I recently came across a couple of ladies who are on an interesting quest in life. They are scouring the earth looking at different dudes with the perspective of their G’Banger-dropping capabilities and then they write about it. It was an interesting two-on-one date to say the least so I let them have a crack and have put their responses here. Some liberties may have been taken.
Brooke’s View
Doability – He’s really not doable. Except that he knows this so he’s really kind of awesome in other ways. Which then makes him doable. It’s called the circle of doability.

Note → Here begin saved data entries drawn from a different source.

@[simp] theorem clearMain_pending (s : State) : (clearMain s).pending = s.pending := rfl
@[simp] theorem clearMain_resetLow (s : State) : (clearMain s).resetLow = s.resetLow := rfl
@[simp] theorem clearMain_rtg (s : State) : (clearMain s).rtg = s.rtg := rfl
@[simp] theorem clearMain_bi (s : State) : (clearMain s).bi = s.bi := rfl
@[simp] theorem clearMain_xl (s : State) : (clearMain s).xl = s.xl := rfl
@[simp] theorem clearMain_mes (s : State) : (clearMain s).mes = s.mes := rfl
@[simp] theorem clearMain_tc (s : State) :
    (clearMain s).tc = { s.tc with main := .none, issuing := .const false, mainDeferrals := 0 } := rfl
@[simp] theorem clearMain_lu (s : State) : (clearMain s).lu = s.lu := rfl
@[simp] theorem clearMain_wg (s : State) : (clearMain s).wg = s.wg := rfl
@[simp] theorem clearMain_cmp (s : State) : (clearMain s).cmp = s.cmp := rfl
@[simp] theorem clearMain_tu (s : State) : (clearMain s).tu = s.tu := rfl
@[simp] theorem clearMain_cq (s : State) : (clearMain s).cq = s.cq := rfl
@[simp] theorem clearMain_ss (s : State) : (clearMain s).ss = s.ss := rfl
@[simp] theorem clearMain_ports (s : State) : (clearMain s).ports = s.ports := rfl
@[simp] theorem clearMain_lastGranted (s : State) : (clearMain s).lastGranted = s.lastGranted := rfl

@[simp] theorem deferMain_pending (s : State) : (deferMain s).pending = s.pending := rfl
@[simp] theorem deferMain_resetLow (s : State) : (deferMain s).resetLow = s.resetLow := rfl
@[simp] theorem deferMain_rtg (s : State) : (deferMain s).rtg = s.rtg := rfl
@[simp] theorem deferMain_bi (s : State) : (deferMain s).bi = s.bi := rfl
@[simp] theorem deferMain_xl (s : State) : (deferMain s).xl = s.xl := rfl
@[simp] theorem deferMain_mes (s : State) : (deferMain s).mes = s.mes := rfl
@[simp] theorem deferMain_tc (s : State) :
    (deferMain s).tc = { s.tc with mainDeferrals := s.tc.mainDeferrals + 1 } := rfl
@[simp] theorem deferMain_lu (s : State) : (deferMain s).lu = s.lu := rfl
@[simp] theorem deferMain_wg (s : State) : (deferMain s).wg = s.wg := rfl
@[simp] theorem deferMain_cmp (s : State) : (deferMain s).cmp = s.cmp := rfl
@[simp] theorem deferMain_tu (s : State) : (deferMain s).tu = s.tu := rfl
@[simp] theorem deferMain_cq (s : State) : (deferMain s).cq = s.cq := rfl
@[simp] theorem deferMain_ss (s : State) : (deferMain s).ss = s.ss := rfl
@[simp] theorem deferMain_ports (s : State) : (deferMain s).ports = s.ports := rfl
@[simp] theorem deferMain_lastGranted (s : State) : (deferMain s).lastGranted = s.lastGranted := rfl
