-- ==== Sys2Proof/Tests/Slice0.lean ====
section
/-!
SUPPORT. Tests/Slice0.lean: the model's own tests. Expected values come from the tables and worked sequences
of spec/. For each statement with hypotheses, one theorem shows a state and operands that meet them, with
the boundary values of its clauses.
-/

namespace Sys2Proof.Machine.Tests

-- one kernel evaluation at a time: each would otherwise take a thread and its stack
set_option Elab.async false

/-! ### Small states and helpers -/

/-- The state after reset with CP0 selected and receiving. -/
def ready : State := State.reset.onPort .cp0 fun ps => { ps with phase := .receiving, selectLow := true }

/-- CP0 streaming, and receiving its next frame. -/
def readyStream : State := ready.onPort .cp0 fun ps => { ps with streaming := true }

/-- CP0 in a phase of its transaction. -/
def inPhase (ph : LinkPhase) : State := ready.onPort .cp0 fun ps => { ps with phase := ph }

/-- A command with the check byte that closes its frame. -/
def closed (c : Byte → Instr) : Instr :=
  match commandFrameOf (c 0) with
  | some f => c (crc8 f.covered)
  | none => c 0

/-- The command arrives well checked on a port that reads it. -/
def accepts (c : Instr) (p : Port) (s : State) : Bool :=
  takesCommand s p && intakeFree s && match commandFrameOf c with
    | some f => decide (f.port = p) && f.chk == crc8 f.covered
    | none => false

theorem accepted {c : Instr} {p : Port} {s : State} (h : accepts c p s = true) : Accepted c p s := by
  unfold accepts at h
  rw [Bool.and_eq_true, Bool.and_eq_true, takesCommand_iff, intakeFree_iff] at h
  obtain ⟨⟨hr, hw⟩, h⟩ := h
  cases hf : commandFrameOf c with
  | none => simp [hf] at h
  | some f =>
    simp only [hf, Bool.and_eq_true, decide_eq_true_eq, beq_iff_eq] at h
    exact ⟨hr, hw, f.covered, by rw [hf, ← h.1, ← h.2]⟩

/-- The answer that CP0 holds after one event. -/
def answer (c : Instr) (s : State) : Option Reply :=
  match exec c s with
  | .next t => (t.port .cp0).reply
  | .fault _ | .refused _ => none

/-- One part of the state after one event. -/
def after {α : Type} (c : Instr) (s : State) (f : State → α) : Option α :=
  match exec c s with
  | .next t => some (f t)
  | .fault _ | .refused _ => none

/-! ### WellFormed: an ill-formed term for each check -/

theorem test_wf_cue_without_check : (Instr.cue .cp0 1 0x20 []).wellFormed = false := by decide +kernel
theorem test_wf_sceneLoad_without_check : (Instr.sceneLoad .cp0 0 1 [9, 9]).wellFormed = false := by decide +kernel
theorem test_wf_illegal_with_command_code : (Instr.illegal .cp0 0x20).wellFormed = false := by decide +kernel
theorem test_wf_streamFrame_that_is_break : (Instr.streamFrame .cp0 0xFF00 0 0).wellFormed = false := by decide +kernel
theorem test_wf_sample_beyond_width :
    (Instr.activeSample 3840 0 (.const ⟨0, 0, 0⟩)).wellFormed = false := by decide +kernel
theorem test_wf_sample_beyond_height :
    (Instr.activeSample 0 2160 (.const ⟨0, 0, 0⟩)).wellFormed = false := by decide +kernel
theorem test_wf_cue_with_check : (Instr.cue .cp0 1 0x20 [0]).wellFormed = true := by decide +kernel
theorem test_no_word_spells_a_command : decodeTableWord 8 0x20 = none := rfl

/-! ### Worked values of the manual -/

/-- Section 12.4: SELECT BUS PST 21 is closed by DCh, CUT by E0h, STATE READ by 07h, the crosspoint record
02h 12h by 54h, and the responses 00h and 40h by 00h and C7h. -/
theorem test_check_bytes : crc8 [0x10, 0x01, 0x15] = 0xDC ∧ crc8 [0x20] = 0xE0 ∧ crc8 [0x01] = 0x07
    ∧ crc8 [0x02, 0x12] = 0x54 ∧ crc8 [0x00] = 0x00 ∧ crc8 [0x40] = 0xC7 := by decide +kernel

/-- Section 5.1, the table of positions, and its mirror from the high end. -/
theorem test_lever_positions : [0, 1, 32, 33, 256, 512, 767, 1023].map (leverPosition .low)
      = [0, 4, 128, 132, 1025, 2050, 3070, 4096]
    ∧ leverPosition .high 1023 = 0 ∧ leverPosition .high 0 = 4096 := by decide +kernel

/-- Section 7.2, the two mixes at the limits; section 7.3, the table of clip and gain. -/
theorem test_mix_and_key : mixCode 200 800 2048 = 500 ∧ mixCode 800 200 4095 = 200
    ∧ shapeKey 600 100 512 = 4000 ∧ shapeKey 600 100 4095 = 4096 ∧ shapeKey 99 100 300 = 0
    ∧ shapeKey 1023 64 300 = 4096 ∧ shapeKey 500 64 0 = 0 := by decide +kernel
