-- ==== Sys2Proof/Machine/Constants.lean ====
section
/-! DEFINITION. The constants the document fixes (00_scope.md R7), the decided parameters (R8), and the configuration
made of them. They stand in this folder so that a later repair may mend one. -/

namespace Sys2Proof

/-- `REF_CLK_HZ`, the DDS reference clock (00_scope.md R7). -/
def Config.refClkHz : Nat := 125000000

/-- `CTRL_BYTE`, the all-zero control byte (00_scope.md R7, 30_encoding.md R56). -/
def Config.ctrlByte : BitVec 8 := 0x00#8

/-- `DETENT`: both lines high (00_scope.md R7). -/
def Config.detent : Snapshot := 0b11#2

/-- `ARM_A`: A low, B high, the document's literal (00_scope.md R7; 90_conflicts.md C4). -/
def Config.armA : Snapshot := 0b01#2

/-- `ARM_B`: A high, B low, the document's literal (00_scope.md R7; 90_conflicts.md C4). -/
def Config.armB : Snapshot := 0b10#2

/-- `STEP_A`: the line-A handler emits a decrement (00_scope.md R7). -/
def Config.stepA : StepEvent := .dec

/-- `STEP_B`: the line-B handler emits an increment (00_scope.md R7). -/
def Config.stepB : StepEvent := .inc

/-- `STEP_SIZE_KHZ` (00_scope.md R7, 42_tuning_context.md R126). -/
def Config.stepSizeKHz : Nat := 1

/-- `OFFSET_KHZ` (00_scope.md R7, 42_tuning_context.md R129). -/
def Config.offsetKHz : Nat := 9000

/-- `FREQ_MAX_HZ`, the largest frequency whose tuning word fits 32 bits (00_scope.md R8, 41_ddsser.md R92). -/
def Config.freqMaxHz : Nat := 124999999

/-- The bound on every `max` of the band table, about 29.7 MHz (42_tuning_context.md R121; read as exactly 29700 kHz, log 10). -/
def Config.bandMaxKHz : Nat := 29700

/-- `HAS_POS` is true (00_scope.md R8, 90_conflicts.md C1). -/
def Config.hasPos : Bool := true

/-- `POS_WIDTH`: any width of at least 2 (00_scope.md R8). -/
def Config.posWidth : Nat := Config.posWidthExcess + 2

/-- A row that meets `min ≤ default ≤ max ≤ 29700`, made from three numbers so that every such row is reached
(42_tuning_context.md R120, R121; log 10). -/
def BandRow.within (n : Nat × Nat × Nat) : BandRow :=
  let top := n.1 % (Config.bandMaxKHz + 1)
  let bottom := n.2.1 % (top + 1)
  { dflt := bottom + n.2.2 % (top - bottom + 1), min := bottom, max := top }

/-- The document's band table: 20 m and 40 m are given, the other four rows are open (42_tuning_context.md R121). -/
def BandTable.document : BandTable where
  m10  := .within (Config.openBandNumbers .m10)
  m15  := .within (Config.openBandNumbers .m15)
  m20  := { dflt := 14000, min := 14000, max := 14350 }
  m40  := { dflt := 7000, min := 7000, max := 7300 }
  m80  := .within (Config.openBandNumbers .m80)
  m160 := .within (Config.openBandNumbers .m160)

/-- The row of a band. -/
def BandTable.row (t : BandTable) : Band → BandRow
  | .m10 => t.m10
  | .m15 => t.m15
  | .m20 => t.m20
  | .m40 => t.m40
  | .m80 => t.m80
  | .m160 => t.m160

/-- The document's configuration (00_scope.md R7, R8; decision D10). -/
def Params.document : Params where
  armA := Config.armA
  armB := Config.armB
  hasPos := Config.hasPos
  bands := .document

end Sys2Proof
end

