@[simp] theorem setButton_params (b : Button) (p : Bool) (s : State) :
    (setButton b p s).params = s.params := by cases b <;> rfl
@[simp] theorem setButton_inputs (b : Button) (p : Bool) (s : State) :
    (setButton b p s).inputs = s.inputs := by cases b <;> rfl
@[simp] theorem setButton_draws (b : Button) (p : Bool) (s : State) :
    (setButton b p s).draws = s.draws := by cases b <;> rfl
@[simp] theorem setButton_inReset (b : Button) (p : Bool) (s : State) :
    (setButton b p s).inReset = s.inReset := by cases b <;> rfl
@[simp] theorem setButton_qdec (b : Button) (p : Bool) (s : State) :
    (setButton b p s).qdec = s.qdec := by cases b <;> rfl
@[simp] theorem setButton_ser (b : Button) (p : Bool) (s : State) :
    (setButton b p s).ser = s.ser := by cases b <;> rfl
@[simp] theorem setButton_rx (b : Button) (p : Bool) (s : State) :
    (setButton b p s).rx = s.rx := by cases b <;> rfl

@[simp] theorem mutate_params (c : Call) (s : State) :
    (mutate c s).params = s.params := rfl
@[simp] theorem mutate_inputs (c : Call) (s : State) :
    (mutate c s).inputs = s.inputs := rfl
@[simp] theorem mutate_draws (c : Call) (s : State) :
    (mutate c s).draws = s.draws := rfl
@[simp] theorem mutate_inReset (c : Call) (s : State) :
    (mutate c s).inReset = s.inReset := rfl
@[simp] theorem mutate_qdec (c : Call) (s : State) :
    (mutate c s).qdec = s.qdec := rfl
@[simp] theorem mutate_ser (c : Call) (s : State) :
    (mutate c s).ser = s.ser := rfl
@[simp] theorem mutate_rx (c : Call) (s : State) :
    (mutate c s).rx = s.rx := rfl

@[simp] theorem payStep_params (s : State) :
    (payStep s).params = s.params := rfl
@[simp] theorem payStep_inputs (s : State) :
    (payStep s).inputs = s.inputs := rfl
@[simp] theorem payStep_draws (s : State) :
    (payStep s).draws = s.draws := rfl
@[simp] theorem payStep_inReset (s : State) :
    (payStep s).inReset = s.inReset := rfl
@[simp] theorem payStep_qdec (s : State) :
    (payStep s).qdec = s.qdec := rfl
@[simp] theorem payStep_ser (s : State) :
    (payStep s).ser = s.ser := rfl
@[simp] theorem payStep_rx (s : State) :
    (payStep s).rx = s.rx := rfl

@[simp] theorem readPosition_params (s : State) :
    (readPosition s).params = s.params := by simp only [readPosition]; split <;> simp
@[simp] theorem readPosition_inputs (s : State) :
    (readPosition s).inputs = s.inputs := by simp only [readPosition]; split <;> simp
@[simp] theorem readPosition_draws (s : State) :
    (readPosition s).draws = s.draws := by simp only [readPosition]; split <;> simp
@[simp] theorem readPosition_inReset (s : State) :
    (readPosition s).inReset = s.inReset := by simp only [readPosition]; split <;> simp
@[simp] theorem readPosition_qdec (s : State) :
    (readPosition s).qdec = s.qdec := by simp only [readPosition]; split <;> simp
@[simp] theorem readPosition_ser (s : State) :
    (readPosition s).ser = s.ser := by simp only [readPosition]; split <;> simp
@[simp] theorem readPosition_rx (s : State) :
    (readPosition s).rx = s.rx := by simp only [readPosition]; split <;> simp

Perceived Skills – The Truffle Shuffle, picking up heavy things and putting them down, super splashworthy belly flops.
Pet Name – Bubbles
Imagined Dream Date – Shirvo’s going to be making his bid at the Four’N Twenty Pie Eating Contest and of course I agree to go as his cheering section. While I know that he doesn’t stand a chance against Barry Rigby (the guy’s a friggin’ legend) I still think that Shirvo can represent. And boy does he. He comes in a respectable third place and we head home for the day so that Shirvo can digest. Sweet Lord does he digest. The sounds and smells coming from his body after downing 40 hot pies is more than I can handle. I spend the rest of the night with my head in the toilet. But on a positive note Shirvo brings me something to tie my hair back with. How considerate!
Long Term Relationship Potential – I’m gonna stick around with this one. I get addicted to resting my head on his belly. It’s like falling asleep on a pillow of clouds and angel kisses.
G’Banger-dropper Rating – 3 – Eh, why not?
Vicky’s View
Doability – Shirvo is the guy that is always in the background cause, you know, he doesn’t stand out as being particularly doable. But then, after you’ve spent eons dating douchebag after douchebag, you realize Shirvo has always been there to make you laugh and feel generally awesome about yourself. Then you start to say, “Hey! Was my knight in shining armor here all along???” Cue Vanessa Williams “Save the Best For Last.”
Perceived Skills – Always opens doors for the ladies, knows the location of every fast food restaurant within a 10 mile radius, calls old ladies M’am.
Pet Name – Muffin
Imagined Dream Date – Come on, it’s Shirvo! We’re going eatin’! Muffin takes me on a tour of the best restaurants in the city. He has an almost encyclopedic knowledge of good food, and we absoultely gorge ourselves. No culinary rock is left unturned. I invite Muffin by to my place for a little “nightcap” but we’re so bloated and full that we just end up sitting on the couch rubbing our engorged bellies. All in all, a good night.
Long Term Relationship Potential - Here’s the thing about a guy like Shirvo. Once you’ve been together for a while, you really can let yourself go cause, who is he to complain? Go ahead and have that extra piece of pizza. Dessert? Yes please!! Unfortunately, 10 years pass and you’ve got type 2 diabetes, you can no longer see your shoes, and you’re at risk for a heart attack. But hey, at least you’ll die full and happy.
G’Banger-dropper Rating – 3 – Eh. Why not?